Data for review:
-- ==== Sys2Proof/Machine/Operands.lean ====
section
/-! DEFINITION. Operand forms: the twelve formats, their encodings and scales, tiles, rounding and conversion (R64 to R88),
and FP32 arithmetic.
Rests on the log entries (notes/assumptions/<n>.md) 20 (DEDUCED), 58 (DESIGN CHOICE). -/
namespace Sys2Proof.Machine

/-! ### Format codes (R64, R65) -/

/-- A format code of R64 is not reserved. -/
def fmtKnown (code : Nat) : Bool := code ≤ 11

/-- Width in bits (R64). -/
def fmtWidth (code : Nat) : Nat :=
  match code with
  | 0 => 32 | 1 => 16 | 2 => 16 | 3 => 8 | 4 => 8 | 5 => 6 | 6 => 6 | 7 => 4 | 8 => 8 | 9 => 4 | 10 => 4 | _ => 3

/-- SCALE is one that R64 permits for the format: 0 none, 1 E8M0, 2 KV4. -/
def scaleOk (code scale : Nat) : Bool :=
  match scale with
  | 0 => true
  | 1 => 3 ≤ code && code ≤ 9
  | 2 => code == 9
  | _ => false

/-- CB4 or CB3. -/
def isCodebook (code : Nat) : Bool := code == 10 || code == 11

/-- INT8 or INT4. -/
def isInteger (code : Nat) : Bool := code == 8 || code == 9

/-! ### Encodings (R66 to R69) -/

/-- Exponent bits, mantissa bits and bias of a floating-point format (R66). -/
def floatShape (code : Nat) : Nat × Nat × Nat :=
  match code with
  | 0 => (8, 23, 127) | 1 => (8, 7, 127) | 2 => (5, 10, 15) | 3 => (4, 3, 7)
  | 4 => (5, 2, 15) | 5 => (3, 2, 3) | 6 => (2, 3, 1) | _ => (2, 1, 1)

/-- A format whose all-ones exponent stands for infinities and NaN (R67). -/
def hasInf (code : Nat) : Bool := code == 0 || code == 1 || code == 2 || code == 4

/-- The value of an element's bits, before any block scale (R66 to R68). -/
def decodeBits (code bits : Nat) : Num :=
  if isInteger code then
    let w := fmtWidth code
    Num.ofInt (if bits < 2 ^ (w - 1) then (bits : Int) else (bits : Int) - 2 ^ w)
  else
    let (eb, mb, bias) := floatShape code
    let m := bits % 2 ^ mb
    let e := bits / 2 ^ mb % 2 ^ eb
    let s := bits / 2 ^ (mb + eb) % 2 = 1
    if hasInf code && e = 2 ^ eb - 1 then (if m = 0 then .inf s else .nan)
    else if code = 3 && e = 15 && m = 7 then .nan
    else if e = 0 then .fin s m (1 - (bias : Int) - mb)
    else .fin s (2 ^ mb + m) ((e : Int) - bias - mb)

/-- The value of an E8M0 scale byte (R69). -/
def scaleE8M0 (b : Byte) : Num := if b = 0xFF then .nan else .fin false 1 ((b.toNat : Int) - 127)

/-- The value of an element under its block scale (R68, R70, R72), exact. -/
def elemValue (code scale bits : Nat) (b : Byte) : Num :=
  match scale with
  | 0 => decodeBits code bits
  | 1 =>
    let v := decodeBits code bits
    let v := if code = 8 then v.shift (-6) else if code = 9 then v.shift (-2) else v
    (scaleE8M0 b).mul v
  | _ => (decodeBits 3 b.toNat).mul (decodeBits code bits)

/-! ### Rounding and conversion (R84 to R88) -/

/-- The hash of R88 for an element's index. -/
def hash88 (seed : W32) (index : Nat) : W32 :=
  let h : W32 := seed + BitVec.ofNat 32 index * 0x9E3779B9#32
  let h := h ^^^ (h >>> 16)
  let h := h * 0x85EBCA6B#32
  let h := h ^^^ (h >>> 13)
  let h := h * 0xC2B2AE35#32
  h ^^^ (h >>> 16)

/-- The random half-word of R88. -/
def stochasticU (seed : W32) (index : Nat) : Nat := (hash88 seed index >>> 16).toNat

/-- How a value is rounded: to nearest, ties to even, or by the half-word of R88. -/
inductive Rounding where
  | nearest
  | random (u : Nat)
  deriving DecidableEq, Repr

/-- The integer next to num / den that a rounding chooses. -/
def roundRatio (r : Rounding) (num den : Nat) : Nat :=
  let n := num / den
  let rem := num % den
  match r with
  | .nearest => if 2 * rem > den || (2 * rem = den && n % 2 = 1) then n + 1 else n
  | .random u => if u < rem * 65536 / den then n + 1 else n

/-- The integer that mag × 2^k rounds to. -/
def roundScaled (r : Rounding) (mag : Nat) (k : Int) : Nat :=
  if 0 ≤ k then mag * 2 ^ k.toNat else roundRatio r mag (2 ^ (-k).toNat)

/-- floor(log2) of a positive magnitude. -/
def floorLog2 (mag : Nat) (exp : Int) : Int := exp + (Nat.log2 mag : Nat)

/-- A converted element: its bits, whether CONV_SAT counts it, and whether NAN_DROPPED does. -/
structure Conv where
  bits    : Nat
  sat     : Bool := false
  dropped : Bool := false
  deriving DecidableEq, Repr

/-- The NaN that the W96 writes (R67), where the format has one. -/
def nanBits (code : Nat) : Option Nat :=
  match code with
  | 0 => some 0x7FC00000 | 1 => some 0x7FC0 | 2 => some 0x7E00 | 3 => some 0x7F | 4 => some 0x7E | _ => none

/-- The largest finite magnitude of a format of the given sign (R66, R86), as mag × 2^exp. -/
def largest (code : Nat) (neg : Bool) : Nat × Int :=
  match code with
  | 3 => (14, 5)
  | 5 => (7, 2)
  | 6 => (15, -1)
  | 7 => (3, 1)
  | 8 => (if neg then 128 else 127, 0)
  | 9 => (if neg then 8 else 7, 0)
  | c => let (eb, mb, bias) := floatShape c
         (2 ^ (mb + 1) - 1, (2 ^ eb - 2 : Int) - bias - mb)
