/-- The tiles of its top operand that an OS pass brings through the staging buffer. -/
def topTiles (st : CoreStore) (p : PassArgs) (top : OperandRef) : List (List Byte) :=
  let size := weightTileBytes top.fmt.toNat top.scale.toNat
  (List.range ((topBytes p top).2 / max 1 size)).map (fun t => linearReader st top.line ((topBytes p top).1 + t * size) size)

/-- OS_PASS issues: the outputs stay in the cells, the reduction runs along time, and the rows drain (R103 to R106). -/
def runOs (n m a : Nat) (p : PassArgs) (top : OperandRef) (dest : OsDest) (ups : List Upset) (s : State) : State :=
  let st := s.coreStore n m
  match dest with
  | .finish _ _ => onlyIf p.differs (auditDiffer n m) (osDeliver n m a p false dest [] (p.errors.foldl (fun s e => drainError n m a e s) s))
  | _ =>
    let badTop := st.bad (linearWords top.line (topBytes p top).1 (topBytes p top).2)
    if p.parity || !badTop.isEmpty then enginePoison n m badTop s
    else
      let k := pairClass p.left.fmt.toNat p.left.scale.toNat top.fmt.toNat top.scale.toNat
      let int32 := pairInt32 p.left.fmt.toNat p.left.scale.toNat top.fmt.toNat top.scale.toNat
      let rows := topRows st top p.kBase p.kLen
      let lefts := leftRows st p p.kLen
      let (out, f) := osRows k int32 p ups ((List.range 64).map (column rows)) (rows.map (rowSum int32)) lefts
      let s := onlyIf p.late (slip n) s
      let s := updArray n m a (fun r => { (r.stream (osFeeders st p) (passScales st p p.kLen)) with output := out.map (·.2), outShadow := out.map (·.2) })
        (stage n m (topTiles st p top) s)
      let s := p.errors.foldl (fun s e => drainError n m a e s) (softmaxStarts n m a p dest s)
      let s := osDeliver n m a p int32 dest (out.map (fun x => (x.1, x.2.take 64))) s
      let s := passVerdict n m a
        { os := true, cls := k, int32 := int32, left := p.left, bcast := top, stride := p.stride, kLen := p.kLen, kBase := p.kBase, tau := p.tau, eps := p.eps } f s
      let bad := leftBad lefts
      let s := onlyIf (!bad.isEmpty) (enginePoison n m bad) s
      onlyIf p.differs (auditDiffer n m) s

/-! ### Conversion (R84 to R88, R107) -/

/-- A row converted to its destination format, and what R81 counts of its final values counted; a poisoned row is not converted (R145). -/
def convertAcc (n m a row : Nat) (d : ConvertArgs) (s : State) : State :=
  let s := match d.error with
    | some e => drainError n m a (.accumulator row e) s
    | none => s
  let k := (s.array n m a).acc.getD row {}
  if k.poison then s
  else
    let s := countEngine ((partOf s n).getD 8) k.count s
    let s := updArray n m a (fun r => { r with acc := r.acc.put row { k with counted := true } }) s
    writeConverted n m d d.row (k.words.map (accValue k.int32)) s

/-! ### Issue (R96, R98, R100) -/

/-- The operands of an OS pass, and where it goes, are such as an array takes. -/
def osPassFits (p : PassArgs) (top : OperandRef) (dest : OsDest) : Bool :=
  match dest with
  | .finish _ _ => decide (p.baseRow + p.rows ≤ accRows)
  | .accumulator => osFits p && readable top
  | .values => osFits p && readable top
  | .scores args _ d => osFits p && readable top && writable d && decide (args.length = p.rows)

/-- A load or a pass of an M-core issues when the arrays it selects have used the tile in their shadow registers, or when the scoreboard shows
every line of its operands written. -/
def coreReady (s : State) (n m : Nat) (i : Instr) : Bool :=
  let board := (s.coreStore n m).board
  match i with
  | .weightTileLoad _ _ arrays t =>
    arrays.all (fun a => !(s.array n m a.val).fresh)
      && !pendingWrite board t.tile.line ((weightTileBytes t.tile.fmt.toNat t.tile.scale.toNat + 4095) / 4096)
  | .wsPass _ _ _ p _ => (passLines p).all (fun r => !pendingWrite board r.1 r.2)
  | .osPass _ _ _ p top _ _ =>
    ((top.line, ((topBytes p top).1 + (topBytes p top).2 + 4095) / 4096) :: passLines p).all (fun r => !pendingWrite board r.1 r.2)
  | _ => true

/-- Two commands of an M-core keep their order: loads on the one bus, and the passes and conversions of one array (R96, R100, R107). -/
def sameOrder (i j : Instr) : Bool :=
  match i, j with
  | .weightTileLoad _ _ _ _, .weightTileLoad _ _ _ _ => true
  | .wsPass _ _ a _ _, .wsPass _ _ b _ _ => a == b
  | .wsPass _ _ a _ _, .osPass _ _ b _ _ _ _ => a == b
  | .osPass _ _ a _ _ _ _, .wsPass _ _ b _ _ => a == b
  | .osPass _ _ a _ _ _ _, .osPass _ _ b _ _ _ _ => a == b
  | .weightTileLoad _ _ arrays _, .wsPass _ _ a _ _ => arrays.contains a
  | .wsPass _ _ a _ _, .weightTileLoad _ _ arrays _ => arrays.contains a
  | .wsPass _ _ a _ _, .accumulatorConvert _ _ b _ _ => a == b
  | .osPass _ _ a _ _ _ _, .accumulatorConvert _ _ b _ _ => a == b
  | .accumulatorConvert _ _ a _ _, .wsPass _ _ b _ _ => a == b
  | .accumulatorConvert _ _ a _ _, .osPass _ _ b _ _ _ _ => a == b
  | .accumulatorConvert _ _ a _ _, .accumulatorConvert _ _ b _ _ => a == b
  | _, _ => false

/-- The read ranges of the engine instruction that a pass is, released after its last verdict (R100, R133). -/
def passOver (n m : Nat) (owner : Option Nat) (s : State) : State :=
  match owner with
  | some o => releaseRanges n m (fun h => h.owner == o && !h.write) s
  | none => s

/-- A load or a pass carried out. -/
def runIssued (n m : Nat) (i : Instr) (s : State) : State :=
  match i with
  | .weightTileLoad _ _ arrays t => loadTile n m arrays t s
  | .wsPass _ _ a p ups => passOver n m p.owner (runWs n m a.val p ups s)
  | .osPass _ _ a p top dest ups => passOver n m p.owner (runOs n m a.val p top dest ups s)
  | .accumulatorConvert _ _ a row d => convertAcc n m a.val row d s
  | _ => s

/-- The loads and passes that wait at an M-core, in order: each that is ready, and before which none of its order waits, is carried out. -/
def runWaiting (n m : Nat) : List Instr → List Instr → State → State
  | [], _, s => s
  | i :: rest, before, s =>
    if !(s.cluster n).stopped && coreReady s n m i && !before.any (sameOrder i) then
      runWaiting n m rest before (runIssued n m i (updCore n m (fun c => { c with waiting := c.waiting.erase i }) s))
    else runWaiting n m rest (before ++ [i]) s

/-- What waits at an M-core tried, as often as something of it may have made way for another; a V-core or the S-core has none. -/
def runCore (n m : Nat) (s : State) : State :=
  if m < 4 then (List.range ((s.core n m).waiting.length)).foldl (fun s _ => runWaiting n m (s.core n m).waiting [] s) s else s

/-- A load or a pass arrives: it issues at once, or holds issue, the held cycles counting as slip. -/
def coreIssue (n m : Nat) (fits : Bool) (i : Instr) (s : State) : State :=
  if (s.cluster n).stopped || !fits then s
  else if coreReady s n m i && !(s.core n m).waiting.any (sameOrder i) then runCore n m (runIssued n m i s)
  else slip n (updCore n m (fun c => { c with waiting := c.waiting ++ [i] }) s)

/-- WEIGHT_TILE_LOAD: held while a selected array's shadow tile awaits its pass (R98). -/
def weightTileLoad (c : Cluster) (m : Fin 4) (arrays : List (Fin 4)) (t : TileLoad) : State → State :=
  coreIssue c.val m.val (readable t.tile) (.weightTileLoad c m arrays t)

def execWeightTileLoad (c : Cluster) (m : Fin 4) (arrays : List (Fin 4)) (t : TileLoad) (s : State) : Out :=
  .next (weightTileLoad c m arrays t s)

/-- WS_PASS. -/
def wsPass (c : Cluster) (m a : Fin 4) (p : PassArgs) (ups : List Upset) : State → State :=
  coreIssue c.val m.val (wsFits p) (.wsPass c m a p ups)

def execWsPass (c : Cluster) (m a : Fin 4) (p : PassArgs) (upsets : List Upset) (s : State) : Out := .next (wsPass c m a p upsets s)
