/-- SCATTER: rows of A to listed rows of D in ascending r, the last winning, or each added (R180). Under ACC_ADD a row of D is read once, runs in
FP32 and is converted once at the end; its sums are no accumulator elements and count in neither ACC_OVERFLOW nor NAN_CREATED (R89; DESIGN CHOICE:
notes/assumptions/62.md). -/
def scatterWork (e : Env) : Work :=
  let d := e.d
  let src := d.tensA d.m d.n
  let dst := d.tensD d.p1.toNat d.n
  let xs := (readWords e.s (wordAddr d.addrX) d.m).map (fun x => within d.p1.toNat x.toNat)
  let rows := xs.zipIdx.foldl (fun (t : Tab (List Num)) (x, r) =>
    match x with
    | none => t
    | some i =>
      let a := src.row e.s e.cl r
      if d.accAdd then
        let base := match t.find i with
          | some b => b
          | none => (dst.row e.s e.cl i).map (fun v => ofF32 (toF32 v))
        t.put i ((base.zip a).map (fun (b, v) => ofF32 (toF32 (b.add v))))
      else t.put i a) []
  let (ws, k) := rows.foldl (fun ((ws, k) : List Wr × Counts) (i, vals) =>
    let (w, c) := storeRow e.cl dst d.ctl i vals
    (ws ++ w, k.add c)) ([], {})
  let pads := ((rows.map (·.1 / 64)).eraseDups).flatMap (fun r => padRows e.cl dst r ++ padCols e.s e.cl dst r (rows.map (·.1)))
  { reads := ⟨wordAddr d.addrX, 4 * d.m⟩ :: src.reads e.s e.cl ++ (if d.accAdd then rows.flatMap (fun x => dst.rowReads e.s e.cl x.1) else [])
    writes := ws ++ pads
    counts := { k with indexDropped := count xs (·.isNone) } }

def scatter (p : PartId) (h : List HwFault) (s : State) : State := opCommand p h (isOp 0x0A) scatterWork s

def execScatter (p : PartId) (h : List HwFault) (s : State) : Out := done s (scatter p h)

end Sys2Proof.Machine
end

Activity: Which lines above contain the word "runs"? Copy all of them.

Response to this exercise:
/-- OS_PASS issues: the outputs stay in the cells, the reduction runs along time, and the rows drain (R103 to R106). -/
/-- SCATTER: rows of A to listed rows of D in ascending r, the last winning, or each added (R180). Under ACC_ADD a row of D is read once, runs in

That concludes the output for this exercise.